The president of the Center for Strategic and Budgetary Assessments in Washington DC outlined how recent US administrations have perceived and reacted to rivalry between the United States, Russia and China.
“Great power competition during the Cold War was characterised by many forms of cooperation, in spite of the on-going conflict. What we are currently witnessing on a global level can aptly be described as competition, but has only been addressed as such in most recent years. The Corona crisis has exacerbated that situation, as can most acutely be observed in current state propaganda efforts.”
In his opening statements, President and CEO of the Center for Strategic and Budgetary Assessments in Washington DC, Thomas Mahnken, outlined how the current rivalry between the United States, China and Russia is and has been viewed by US administrations since the turn of the century. American political, economic and security communities have again begun to focus their attention on the need to compete with China and Russia. But three decades of separation from the Cold War mean that all but the most senior staff share an adequate understanding of great power competition. The central question of this History and Politics Dialogue was thus how Western powers, the United States and Europe by extension, can draw on past experiences in the geopolitical reality of today.
Learning from the Cold War
While stressing that existing tensions did not presuppose the development of a new Cold War situation, Mahnken posed the question what insight could be won from a more in-depth understanding of the mechanics of great power competition during the Cold War to better deal with the existing discord. Drawing on his expertise as historian and defence strategist, he observed that the development of the US-Soviet face-off in the course of the second half of the 20th century was guided by a framework of institutions that aided the United States and its allies in remaining competitive.

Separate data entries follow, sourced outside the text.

-- ==== Sys2Proof/Word.lean ====
section
/-! DEFINITION. The word types of the Zorsan model and their plainest arithmetic: bytes, little-endian
fields (R4), bit fields (R5) and fixed-size tables read and written by number. -/

namespace Sys2Proof

/-- One byte of a memory, a register image or a message. -/
abbrev Byte := BitVec 8

/-- A 64-bit register or counter. -/
abbrev Word64 := BitVec 64

/-- A 32-bit register or counter. -/
abbrev Word32 := BitVec 32

/-- The number that a list of bytes spells, least significant byte first (R4). -/
def leNat : List Byte → Nat
  | [] => 0
  | b :: bs => b.toNat + 256 * leNat bs

/-- `n` bytes of a number, least significant first (R4). -/
def leBytes : Nat → Nat → List Byte
  | 0, _ => []
  | n + 1, v => BitVec.ofNat 8 v :: leBytes n (v / 256)

/-- The bytes at `off .. off + n - 1` of a structure; bytes past its end read 0. -/
def bytesAt (bs : List Byte) (off n : Nat) : List Byte :=
  (bs.drop off).take n ++ List.replicate (n - ((bs.drop off).take n).length) 0#8

/-- The little-endian field of `n` bytes at `off` (R4). -/
def field (bs : List Byte) (off n : Nat) : Nat := leNat (bytesAt bs off n)

/-- Bits `[lo + w - 1 : lo]` of a number (R5). -/
def bits (v lo w : Nat) : Nat := v / 2 ^ lo % 2 ^ w

/-- Bit `i` of a number (R5). -/
def bit (v i : Nat) : Bool := v.testBit i

/-- A Boolean as a bit. -/
def b2n (b : Bool) : Nat := if b then 1 else 0

/-- `v` with bits `[lo + w - 1 : lo]` replaced by `x`. -/
def setBits (v lo w x : Nat) : Nat :=
  v - (bits v lo w) * 2 ^ lo + (x % 2 ^ w) * 2 ^ lo

/-- A count that stops at its field's largest value. -/
def satInc (w v : Nat) (by_ : Nat := 1) : Nat := min (2 ^ w - 1) (v + by_)

/-- True when every byte of the list is 0. -/
def allZero (bs : List Byte) : Bool := bs.all (· == 0#8)

/-- Entry `i` of a fixed-size table; outside the table, the default value. -/
def tget {α : Type} [Inhabited α] {n : Nat} (v : Vector α n) (i : Nat) : α := v[i]?.getD default

/-- The table with entry `i` replaced; outside the table, unchanged. -/
def tset {α : Type} {n : Nat} (v : Vector α n) (i : Nat) (x : α) : Vector α n := v.setIfInBounds i x

/-- The table with entry `i` changed by `f`. -/
def tmod {α : Type} [Inhabited α] {n : Nat} (v : Vector α n) (i : Nat) (f : α → α) : Vector α n :=
  tset v i (f (tget v i))

/-- The value a key holds in an association list. -/
def alookup {β : Type} (l : List (Nat × β)) (k : Nat) : Option β :=
  (l.find? (fun p => p.1 == k)).map (·.2)

/-- The association list with key `k` holding `x`. -/
def ainsert {β : Type} (l : List (Nat × β)) (k : Nat) (x : β) : List (Nat × β) :=
  (k, x) :: l.filter (fun p => p.1 != k)

/-- The association list without key `k`. -/
def aerase {β : Type} (l : List (Nat × β)) (k : Nat) : List (Nat × β) :=
  l.filter (fun p => p.1 != k)

/-- The first `n` numbers from `lo`. -/
def rangeFrom (lo n : Nat) : List Nat := (List.range n).map (lo + ·)

/-- Repeat a state change for each number below `n`, from 0 up. -/
def forUpto {σ : Type} : Nat → (Nat → σ → σ) → σ → σ
  | 0, _, s => s
  | n + 1, f, s => f n (forUpto n f s)

end Sys2Proof
end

That institutional framework emerged over time and mirrored a need to strategically adapt to the tectonic shifts and realignments of the Cold War, spanning from earthquakes of profound geopolitical events to the tremors of regional or domestic changes. Often overlooked, the power of that institutional framework emanated from its breadth, encompassing not only military or intelligence needs and interests, but covering the vast field of human activities from science through economy to political propaganda and information competition. That framework has survived to this day only in fragments, with some institutions disbanded and others repurposed.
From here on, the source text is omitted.